Stanford Hill's glory days as a Dallas ISD basketball coach are now officially behind him. After winning a state title with Roosevelt in 2006, he moved to Skyline. During his tenure the team sunk from near dominance to mediocrity, posting a losing record in the 2012-13 season and barely sneaking into the playoffs. Following the season, Hill was stripped of his coaching job and transferred to another DISD school, where he currently teaches.
Hill has his suspicions about why he was fired, and they have nothing to do with his team's performance. As he told WFAA's Brett Shipp for a story that aired last night, he claims he was canned for refusing to play the son of Skyline Principal Harold Wright.
As evidence, he provides a series of text messages from Wright during the past seasons:
I hope you understand that we just want him to be pleased about his game. We are fanatics like other parents. He wants to play D1 so we gotta help him get better
Sometimes, the messages were more direct, like this one he received from Wright after a loss:
I'm not pleased.
And these received after a loss to J.J. Pearce:
Did [my son] do something wrong not to start? He played 6 minutes total
My wife is waiting to see you.
"I felt like I had to go out and meet with his wife because he's the principal, and I felt like if I didn't go out and meet with his wife at that particular time then I would probably lose my job the next day," Hill told Shipp.
The evidence Hill presented as part of DISD's grievance process, which you can read here courtesy of a website called The Watchful Eye, is a bit more ambiguous. It shows that Wright and Hill texted frequently about the son's play, which is odd, but none of the texts are particularly threatening. Two messages from Wright that read as ominous -- one warning that Superintendent Mike Miles will not look kindly on a parent complaint against a basketball coach, and the one urging Hill to talk with Wright's wife -- are written from Hill's own email account.
And then there are documents from Hill's personnel file, which Unfair Park obtained recently through an open records request. They include affidavits from two of Hill's assistant coaches describing Hill as a poor leader, lax disciplinarian, and someone who lacks the gravitas to be a head coach. Players would show up late to practice or skip it altogether yet still be allowed to play in games. They would talk back to coaches with impunity. He was aloof and unfocused.

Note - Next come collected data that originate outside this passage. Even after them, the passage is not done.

-- ==== Sys2Proof/Certificates/Slice0/Obligations.lean ====
section
/-! DEFINITION. The statements for the provers. A statement about commands says of each, for every state of a live device and the operands
that meet its hypotheses, that exec answers a next state and what that state holds. -/

open Sys2Proof Sys2Proof.Machine

/-- For every command c and state s with c at the front of its queue, step of s is exec of c on s with the rest of the queue. The queue is
the model's own (see NOTES.md): the spec's commands arrive one at a time. (95 What each step holds) -/
def Obligations.StepRunsTheFrontCommand : Prop :=
  ∀ (c : Instr) (rest : List Instr) (s : Machine.State), s.pending = c :: rest → Machine.step s = Machine.exec c { s with pending := rest }

/-- The model's choice of log entry 1: on an empty queue a step answers a next state with an empty queue; a device that runs moves its
clock on by 40 tenths of a nanosecond and keeps its memories, cores, partitions and fuses; the clock runs on in the save of a warm reset;
a device without supply, frozen or not saving stays as it is. (95 What each step holds) -/
def Obligations.AnIdleStepPassesOneTick : Prop :=
  ∀ (s : Machine.State), s.pending = [] → ∃ t, Machine.step s = .next t ∧ t.pending = [] ∧ (s.dev.alive = true → t.dev.now = s.dev.now + 40 ∧ t.dev.tensor = s.dev.tensor ∧ t.dev.fuses = s.dev.fuses) ∧ (s.dev.alive = false → s.dev.pwr.saving.isSome = true → s.dev.pwr.frozen = false → t.dev.now = s.dev.now + 40) ∧ (s.dev.alive = false → s.dev.pwr.saving = none ∨ s.dev.pwr.frozen = true → t = s)

/-- For every command c and state s, exec answers a next state (no command faults or is refused) whose queue is that of s. (95 What each
step holds) -/
def Obligations.EveryCommandAnswersAndLeavesTheQueue : Prop :=
  ∀ (c : Instr) (s : Machine.State), ∃ t, Machine.exec c s = .next t ∧ t.pending = s.pending

/-- In a state whose device is not alive every command but PORST_RISE, VHOLD_RISE, SAG_TRIGGER, SAVE_DONE and SAG_RESTART leaves the whole
state as it is, and the commands of the time unit do so too unless the save of a warm reset runs, through which that unit goes on. (R280,
R464, R465, R467, R491) -/
def Obligations.WithoutSupplyOnlyTheSuppliesAct : Prop :=
  ∀ (c : Instr) (s : Machine.State), s.dev.alive = false → (∀ b, c ≠ .porstRise b) → (∀ b, c ≠ .vholdRise b) → (∀ k, c ≠ .sagTrigger k) → (∀ k, c ≠ .saveDone k) → (∀ b, c ≠ .sagRestart b) → c.timeUnit = false ∨ s.dev.pwr.saving = none ∨ s.dev.pwr.frozen = true → Machine.exec c s = .next s

/-- For every command that is not in the list altersControl: the security engine, the power state, the dictionary, firmware, the supplies,
the clock and the popped words of the queues are unchanged. (95 What each step holds) -/
def Obligations.FrameOfControl : Prop :=
  ∀ (c : Instr) (s t : Machine.State), c.altersControl = false → Machine.exec c s = .next t → t.dev.control = s.dev.control

/-- For every command that is not in the list altersTensor: both memories (every byte), every core, lock and partition, the fault manager
and the model store are unchanged. (95 What each step holds) -/
def Obligations.FrameOfTheTensorSide : Prop :=
  ∀ (c : Instr) (s t : Machine.State), c.altersTensor = false → Machine.exec c s = .next t → t.dev.tensor = s.dev.tensor

/-- For every command that is not in the list altersPlane: ports, packets, flow entries, rules, policers, egress queues, the Huddle and
the time unit are unchanged. (95 What each step holds) -/
def Obligations.FrameOfTheFlowPlane : Prop :=
  ∀ (c : Instr) (s t : Machine.State), c.altersPlane = false → Machine.exec c s = .next t → t.dev.plane = s.dev.plane
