/-! #### Partition -/

@[simp] theorem Dev.wrBytes_control (d x1 x2 x3) : (Dev.wrBytes d x1 x2 x3).control = d.control := by
  simp [Dev.wrBytes]
@[simp] theorem Dev.ptnRegs_control (d) : (Dev.ptnRegs d).control = d.control := by
  simp [Dev.ptnRegs]
@[simp] theorem Dev.granuleScrubDone_control (d) : (Dev.granuleScrubDone d).control = d.control := by
  unfold Dev.granuleScrubDone
  (repeat' split) <;> simp
@[simp] theorem Dev.ptnState_control (d x1 x2) : (Dev.ptnState d x1 x2).control = d.control := by
  simp [Dev.ptnState]
@[simp] theorem Dev.planAll_control (d) : (Dev.planAll d).control = d.control := by
  simp [Dev.planAll]
@[simp] theorem Dev.ptnFail_control (d x1 x2 x3) : (Dev.ptnFail d x1 x2 x3).control = d.control := by
  simp [Dev.ptnFail]
@[simp] theorem Dev.ptnFailAll_control (d x1 x2 x3) : (Dev.ptnFailAll d x1 x2 x3).control = d.control := by
  fun_induction Dev.ptnFailAll d x1 x2 x3 <;> simp_all
@[simp] theorem Dev.unitLost_control (d x1 x2 x3 x4 x5) : (Dev.unitLost d x1 x2 x3 x4 x5).control = d.control := by
  unfold Dev.unitLost
  (repeat' split) <;> simp
@[simp] theorem Dev.coresLost_control (d x1) : (Dev.coresLost d x1).control = d.control := by
  simp [Dev.coresLost]
@[simp] theorem Dev.coreStop_control (d x1) : (Dev.coreStop d x1).control = d.control := by
  simp [Dev.coreStop]
@[simp] theorem Dev.holdLost_control (d x1) : (Dev.holdLost d x1).control = d.control := by
  simp [Dev.holdLost]
@[simp] theorem Dev.coresGone_control (d x1) : (Dev.coresGone d x1).control = d.control := by
  fun_induction Dev.coresGone d x1 <;> simp_all
@[simp] theorem Dev.dieFail_control (d x1 x2 x3 x4) : (Dev.dieFail d x1 x2 x3 x4).control = d.control := by
  simp [Dev.dieFail]
@[simp] theorem Dev.stackStat_control (d x1 x2) : (Dev.stackStat d x1 x2).control = d.control := by
  simp [Dev.stackStat]
@[simp] theorem Dev.hbmFail_control (d x1 x2) : (Dev.hbmFail d x1 x2).control = d.control := by
  simp [Dev.hbmFail]
@[simp] theorem Dev.hbmBurst_control (d x1 x2) : (Dev.hbmBurst d x1 x2).control = d.control := by
  simp [Dev.hbmBurst]
@[simp] theorem Dev.msFail_control (d x1) : (Dev.msFail d x1).control = d.control := by
  simp [Dev.msFail]
@[simp] theorem Dev.coreOut_control (d x1 x2) : (Dev.coreOut d x1 x2).control = d.control := by
  simp [Dev.coreOut]
@[simp] theorem Dev.resetCores_control (d x1 x2) : (Dev.resetCores d x1 x2).control = d.control := by
  fun_induction Dev.resetCores d x1 x2 <;> simp_all
@[simp] theorem Dev.emptyQueues_control (d x1) : (Dev.emptyQueues d x1).control = d.control := by
  fun_induction Dev.emptyQueues d x1 <;> simp_all
@[simp] theorem Dev.resetSlices_control (d x1) : (Dev.resetSlices d x1).control = d.control := by
  simp [Dev.resetSlices]
@[simp] theorem Dev.ptnClear_control (d x1) : (Dev.ptnClear d x1).control = d.control := by
  simp [Dev.ptnClear]
@[simp] theorem Dev.remapNotice_control (d x1 x2 x3 x4 x5 x6) : (Dev.remapNotice d x1 x2 x3 x4 x5 x6).control = d.control := by
  simp [Dev.remapNotice]
@[simp] theorem Dev.giveCore_control (d x1 x2 x3) : (Dev.giveCore d x1 x2 x3).control = d.control := by
  simp [Dev.giveCore]
@[simp] theorem Dev.storeOut_control (d x1 x2) : (Dev.storeOut d x1 x2).control = d.control := by
  unfold Dev.storeOut
  (repeat' split) <;> simp
@[simp] theorem Dev.shareCore_control (d x1 x2) : (Dev.shareCore d x1 x2).control = d.control := by
  unfold Dev.shareCore
  (repeat' split) <;> simp
@[simp] theorem Dev.shareIdle_control (d x1 x2) : (Dev.shareIdle d x1 x2).control = d.control := by
  simp [Dev.shareIdle]
@[simp] theorem Dev.replan_control (d x1 x2) : (Dev.replan d x1 x2).control = d.control := by
  fun_induction Dev.replan d x1 x2 <;> simp_all +zetaDelta
@[simp] theorem Dev.ptnReset_control (d x1) : (Dev.ptnReset d x1).control = d.control := by
  simp [Dev.ptnReset]
@[simp] theorem Dev.mirrorLost_control (d x1 x2) : (Dev.mirrorLost d x1 x2).control = d.control := by
  simp [Dev.mirrorLost]
@[simp] theorem Dev.moveShare_control (d x1 x2) : (Dev.moveShare d x1 x2).control = d.control := by
  unfold Dev.moveShare
  dsimp only
  (repeat' split) <;> simp
@[simp] theorem Dev.stackPtns_control (d x1 x2) : (Dev.stackPtns d x1 x2).control = d.control := by
  fun_induction Dev.stackPtns d x1 x2 <;> simp_all
@[simp] theorem Dev.fenceCores_control (d x1) : (Dev.fenceCores d x1).control = d.control := by
  fun_induction Dev.fenceCores d x1 <;> simp_all
@[simp] theorem Dev.freeLocks_control (d x1) : (Dev.freeLocks d x1).control = d.control := by
  fun_induction Dev.freeLocks d x1 <;> simp_all
@[simp] theorem Dev.planMove_control (d x1 x2 x3 x4) : (Dev.planMove d x1 x2 x3 x4).1.control = d.control := by
  unfold Dev.planMove
  (repeat' split) <;> simp
@[simp] theorem Dev.planMoves_control (d x1 x2) : (Dev.planMoves d x1 x2).1.control = d.control := by
  fun_induction Dev.planMoves d x1 x2 <;> simp_all +zetaDelta
@[simp] theorem Dev.startStates_control (d x1) : (Dev.startStates d x1).control = d.control := by
  fun_induction Dev.startStates d x1 <;> simp_all
@[simp] theorem Dev.freeTargets_control (d x1) : (Dev.freeTargets d x1).control = d.control := by
  fun_induction Dev.freeTargets d x1 <;> simp_all
@[simp] theorem Dev.remapHolds_control (d) : (Dev.remapHolds d).control = d.control := by
  simp [Dev.remapHolds]
@[simp] theorem Dev.remapStart_control (d) : (Dev.remapStart d).control = d.control := by
  unfold Dev.remapStart
  (repeat' split) <;> simp
@[simp] theorem Dev.storeIn_control (d x1 x2) : (Dev.storeIn d x1 x2).control = d.control := by
  unfold Dev.storeIn
  (repeat' split) <;> simp
@[simp] theorem Dev.restart1_control (d x1 x2 x3) : (Dev.restart1 d x1 x2 x3).control = d.control := by
  unfold Dev.restart1
  dsimp only
  (repeat' split) <;> simp
@[simp] theorem Dev.restartAll_control (d x1 x2 x3) : (Dev.restartAll d x1 x2 x3).control = d.control := by
  fun_induction Dev.restartAll d x1 x2 x3 <;> simp_all
@[simp] theorem Dev.moveAgain_control (d x1 x2) : (Dev.moveAgain d x1 x2).1.control = d.control := by
  unfold Dev.moveAgain
  dsimp only
  (repeat' split) <;> simp
@[simp] theorem Dev.movesAgain_control (d x1 x2) : (Dev.movesAgain d x1 x2).1.control = d.control := by
  fun_induction Dev.movesAgain d x1 x2 <;> simp_all +zetaDelta
@[simp] theorem Dev.remapRestart_control (d) : (Dev.remapRestart d).control = d.control := by
  unfold Dev.remapRestart
  (repeat' split) <;> simp
@[simp] theorem Dev.restageDone_control (d x1) : (Dev.restageDone d x1).control = d.control := by
  simp [Dev.restageDone]
@[simp] theorem Dev.sliceIn_control (d x1 x2) : (Dev.sliceIn d x1 x2).control = d.control := by
  unfold Dev.sliceIn
  (repeat' split) <;> simp
@[simp] theorem Dev.timeShareSwitch_control (d x1) : (Dev.timeShareSwitch d x1).control = d.control := by
  unfold Dev.timeShareSwitch
  (repeat' split) <;> simp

It's entirely possible that the assistants' recollections were helped along by Wright, or that they had their eyes on Hill's job. Nevertheless, Hill's argument was dismissed at three levels of DISD grievance hearings.
Hill tells Shipp that he's staying in shape in hopes that the book hasn't completely closed on his 29-year coaching career, but he's not entirely optimistic. He says athletic department officials told him that filing a complaint against a principal meant he'd never be allowed courtside again.